В марте 1921 года воинскую часть, в которой служил Александр, бросили на подавление Кронштадтского восстания. Ранним утром 8 марта их направили по льду Финского залива на штурм города-крепости без подготовки, без поддержки артиллерии, с одним стрелковым оружием. Из Кронштадта ответили артиллерийским и пулеметным огнем. Нападавших расстреливали в упор. Многие их тех, кого «бросили на кронштадтский лед» (по словам пролетарского поэта), погибли в той атаке. Сам Александр был ранен, получил сильную контузию и, кроме того, обморозился на льду, так как раненых подобрали не сразу.
Долго лежал он по госпиталям, выжил чудом и получил инвалидность первой группы. Когда Александр возвращался из госпиталя, а было это в сильный мороз, уже подойдя к дому, он так ослабел, что упал по дороге и начал замерзать. Вдруг его подняли на руки, куда-то понесли, и он оказался в светлой комнате, где слышалось церковное пение. Дядя Саша говорил, что никогда больше не слышал такого пения, истинно ангельского. Он то приходил в сознание, то снова засыпал. Сколько пробыл он в этом дивном месте, не мог точно сказать, но очнулся на той же дороге к дому, выздоровевшим и окрепшим.
С того дня, когда он упал в снег на пути к дому, прошло более двух месяцев. Так Господь чудесно спас его от смерти. По возвращении из армии он женился на Елизавете, поселились они с женой в бывшей монастырской келье Кирилло-Белозерского монастыря. Родился у них сын Борис, умерший в 18 лет. Он работал экскурсоводом в Кирилловском музее. Рождение и раннюю смерть сына предсказал дяде Саше его духовный отец – епископ Череповецкий Тихон (Тихомиров; 1882–1955). Жена болела, и, в конце концов, ее парализовало. Очень скорбел дядя Саша, что пришлось отдать ее в инвалидный дом, так как он не мог за ней ухаживать из-за собственных болезней. Там жена и умерла, а сам дядя Саша продолжал жить в Кирилловской келье до самой кончины, последовавшей в 1987 году.
При новых встречах я неоднократно имел возможность убедиться в его даре прозорливости, который поразил меня на берегу Сиверского озера.

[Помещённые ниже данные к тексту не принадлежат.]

/-- The image bytes of a whole output. -/
def State.fullSize (s : State) (c k kind roi : Nat) : Nat :=
  if kind = 4 then 3328
  else
    let g := s.geom c k kind roi
    fullBytes g.fmt g.pw g.ph

/-- The ROIs of an output kind: those of `ROI_EN` for MV, and 0. -/
def State.roisOf (s : State) (k kind : Nat) : List Nat := if kind = 2 then bitList (s.get (VIS_SET_MV_FMT_ROI_EN k)) 4 else [0]

/-- R384: a row of `n` bytes fits a transmitter at a camera's line period. -/
def State.csiFits (s : State) (c t n : Nat) : Bool :=
  let lanes := if s.get (VIS_CST_CFG_LANES t) = 0 then 1 else if s.get (VIS_CST_CFG_LANES t) = 1 then 2 else 4
  (n + 12) * 8 * 10000 ≤ 9 * lanes * s.get (VIS_CST_CFG_LANE_MBPS t) * s.get (VIS_CAM_LINE_NS c)

/-- R376: an output of a set meets the rules for camera `c`. -/
def State.outFits (s : State) (c k kind : Nat) : Bool :=
  let w := s.get (VIS_CAM_SIZE_WIDTH c)
  let h := s.get (VIS_CAM_SIZE_HEIGHT c)
  let rois := s.roisOf k kind
  rois != [] && rois.all (fun r =>
    let g := s.geom c k kind r
    let inside := g.cw != 0 && g.ch != 0 && g.x + g.cw ≤ w && g.y + g.ch ≤ h
    let scaled := g.ow ≤ g.cw && g.cw ≤ 16 * g.ow && g.oh ≤ g.ch && g.ch ≤ 16 * g.oh
    let d := 2 ^ s.get (VIS_SET_MV_FMT_SCALE k)
    let rules : Bool :=
      if kind = 0 then g.fmt ≤ 1 && inside && scaled
      else if kind = 1 then (g.fmt == 1 || g.fmt == 2) && inside && scaled && g.ow % 2 == 0 && g.oh % 2 == 0
      else if kind = 2 then 3 ≤ g.fmt && g.fmt ≤ 5 && inside && g.cw % d == 0 && g.ch % d == 0
      else true
    rules && 48 + s.fullSize c k kind r ≤ s.get (VIS_CAM_OUT_MAX c kind)
    && (s.get (VIS_CAM_OUT_CFG_DEST c kind) != 2
        || (kind != 4 && s.csiFits c (s.get (VIS_CAM_OUT_CFG_ADDR c kind) % 2) (rowBytes g.fmt g.pw))))

/-- R376: set `k` fits camera `c`. -/
def State.setFits (s : State) (c k : Nat) : Bool :=
  (List.range 5).all (fun o => !s.flag (VIS_CAM_OUT_CFG_EN c o) || s.outFits c k o)

/-! ### A frame's images -/

/-- The images of a frame after its stages. -/
structure Stages where
  s1  : Img
  s3  : Img
  s6  : Img
  s8  : Img3
  s9  : Img3
  s10 : Img3
  s11 : Img3

/-- R369: the stages of a frame of camera `c` under set `k`, from its packed lines and the valid reference. -/
def State.stages (s : State) (c k : Nat) (rows : List (List Byte)) (ref : Option Img) : Stages :=
  let w := s.get (VIS_CAM_SIZE_WIDTH c)
  let h := rows.length
  let bayer := s.get (VIS_CAM_PIPE_BAYER c)
  let s1 := stage1 w (s.get (VIS_CAM_CFG_DT c)) rows
  let s3 := s.stage3 k w h ref (s.stage2 k w h s1)
  let s6 := s.stage6 k bayer w h (s.get (VIS_CAM_SIZE_HEIGHT c)) (s.stage5 k w h (s.stage4 k bayer w h s3))
  let s8 := stage8 bayer w h (s.stage7 k bayer w h s6)
  let s9 := s.stage9 k w h s8
  let s10 := s.stage10 k w h s9
  { s1, s3, s6, s8, s9, s10, s11 := s.stage11 k w h s10 }

/-- The rows of an output, one byte string a row, and the number of pixel rows delivered (R376-R378). -/
def State.outputRows (s : State) (c k kind roi : Nat) (st : Stages) : List (List Byte) × Nat :=
  let g := s.geom c k kind roi
  let kept := st.s1.length
  if kind = 3 then
    let p := s.get (VIS_CAM_PIPE_TAP_POINT c)
    let rows := if p ≤ 1 then (if p = 0 then st.s1 else st.s3).map (fun r => r.flatMap (fun v => b16 v.toNat))
      else (if p = 2 then st.s8 else st.s9).map (fun r => r.flatMap (fun (a, b, d) => b16 a.toNat ++ b16 b.toNat ++ b16 d.toNat))
    (rows, kept)
  else
    let n := rowsWhole g.y g.ch g.oh kept
    let n := if n = g.oh then g.ph else n
    let src : Img3 := if g.fmt = 0 ∨ g.fmt = 5 then st.s10 else if g.fmt = 4 then st.s9 else st.s11
    let one (f : Int × Int × Int → Int) : Img := scale g.x g.y g.cw g.ch g.ow g.oh (fun x y => f (src.at' x y))
    let padded (m : Img) : Img := imgOf g.pw g.ph (fun x y => m.at' (min x (g.ow - 1)) (min y (g.oh - 1)))
    if g.fmt = 0 then
      let r := one (fun p => p.1)
      let gr := one (fun p => p.2.1)
      let b := one (fun p => p.2.2)
      ((List.range n).map (fun y => (List.range g.ow).flatMap (fun x => b8 (r.at' x y) ++ b8 (gr.at' x y) ++ b8 (b.at' x y))), n)
    else if g.fmt = 1 then
      (planeRows (padded (one (fun p => p.1))) n b8
        ++ chromaRows (padded (one (fun p => p.2.1))) (padded (one (fun p => p.2.2))) g.pw n b8, n)
    else if g.fmt = 2 then
      let f (v : Int) : List Byte := b16 (v.toNat * 64)
      (planeRows (padded (one (fun p => p.1))) n f
        ++ chromaRows (padded (one (fun p => p.2.1))) (padded (one (fun p => p.2.2))) g.pw n f, n)
    else if g.fmt = 3 then (planeRows (one (fun p => p.1)) n b8, n)
    else if g.fmt = 4 then
      let (kr, kg, kb) := lumaWeights (s.get (VIS_SET_TONE_CSC_CSC k))
      (planeRows (one (fun p => out14 (kr * p.1 + kg * p.2.1 + kb * p.2.2) 10000)) n (fun v => b16 (v.toNat * 4)), n)
    else
      (planeRows (one (fun p => p.1)) n b8 ++ planeRows (one (fun p => p.2.1)) n b8 ++ planeRows (one (fun p => p.2.2)) n b8, n)

/-! ### Statistics (R375) -/

/-- R375: the statistics body of a frame, from the output of stage 6. -/
def statsBody (bayer w h : Nat) (m : Img) : List Byte :=
  let zw := w / 32
  let zh := h / 32
  -- One quad's R, G and B.
  let quad (qx qy : Nat) : Int × Int × Int :=
    let px := [(0, 0), (1, 0), (0, 1), (1, 1)].map (fun (a, b) =>
      (bayerCh bayer (2 * qx + a) (2 * qy + b), m.at' (2 * qx + a) (2 * qy + b)))
    let ch (i : Nat) : Int := ((px.find? (fun p => p.1 == i)).map (fun p => p.2)).getD 0
    (ch 0, divRoundAway (ch 1 + ch 2) 2, ch 3)
  let here (qy : Nat) : Bool := decide (2 * qy + 1 < m.length)
  let zone (z : Nat) : List (Int × Int × Int) :=
    (List.range zh).flatMap (fun j => (List.range zw).filterMap (fun i =>
      let qy := z / 16 * zh + j
      if here qy then some (quad (z % 16 * zw + i) qy) else none))
  let sum32 (l : List Int) : List Byte := leBytes 4 (min (2 ^ 32 - 1) l.sum.toNat)
  let zones := (List.range 256).map zone
  let sums := zones.flatMap (fun q => sum32 (q.map (fun p => p.1)) ++ sum32 (q.map (fun p => p.2.1)) ++ sum32 (q.map (fun p => p.2.2)))
  let bins := zones.flatMap (fun q => q.map (fun (r, g, b) => (divRoundAway (r + 2 * g + b) 4).toNat / 256))
  sums ++ (List.range 64).flatMap (fun i => leBytes 4 (bins.filter (fun x => x == i)).length)

end Sys2Proof.Machine
end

К дяде Саше можно было посылать людей, даже не предупреждая письмом. Если человеку нужно было побывать у старца, он всегда выходил на озеро, сам встречал посланного человека и приглашал к себе на чай. Духовно близкие ему люди так и говорили: «Выйди к озеру, помолись и, если нужно для тебя, дядя Саша сам встретит».
Как-то я рассказал ему о своей новой знакомой в Москве – Ольге Николаевне Вышеславцевой. Он сразу ответил: «Я буду ее поминать, только она – инокиня Мария». И действительно, впоследствии я узнал, что Ольга Николаевна была в тайном постриге с именем Мария. Он духом узнавал людей. Дядя Саша знал, крещеный человек к нему подходит или нет. Одной девушке, приехавшей к нему и скорбевшей о своей неверующей маме, он сказал: «Нет, она, как и моя мамочка, верующая, очень верующая. Вот посмотришь, какая она». Всё случилось по словам старца: прошло несколько лет, и мама этой девушки уверовала. Перед смертью ее каждую неделю причащал священник. Умерла она, как и дядя Саша – в день Торжества Православия.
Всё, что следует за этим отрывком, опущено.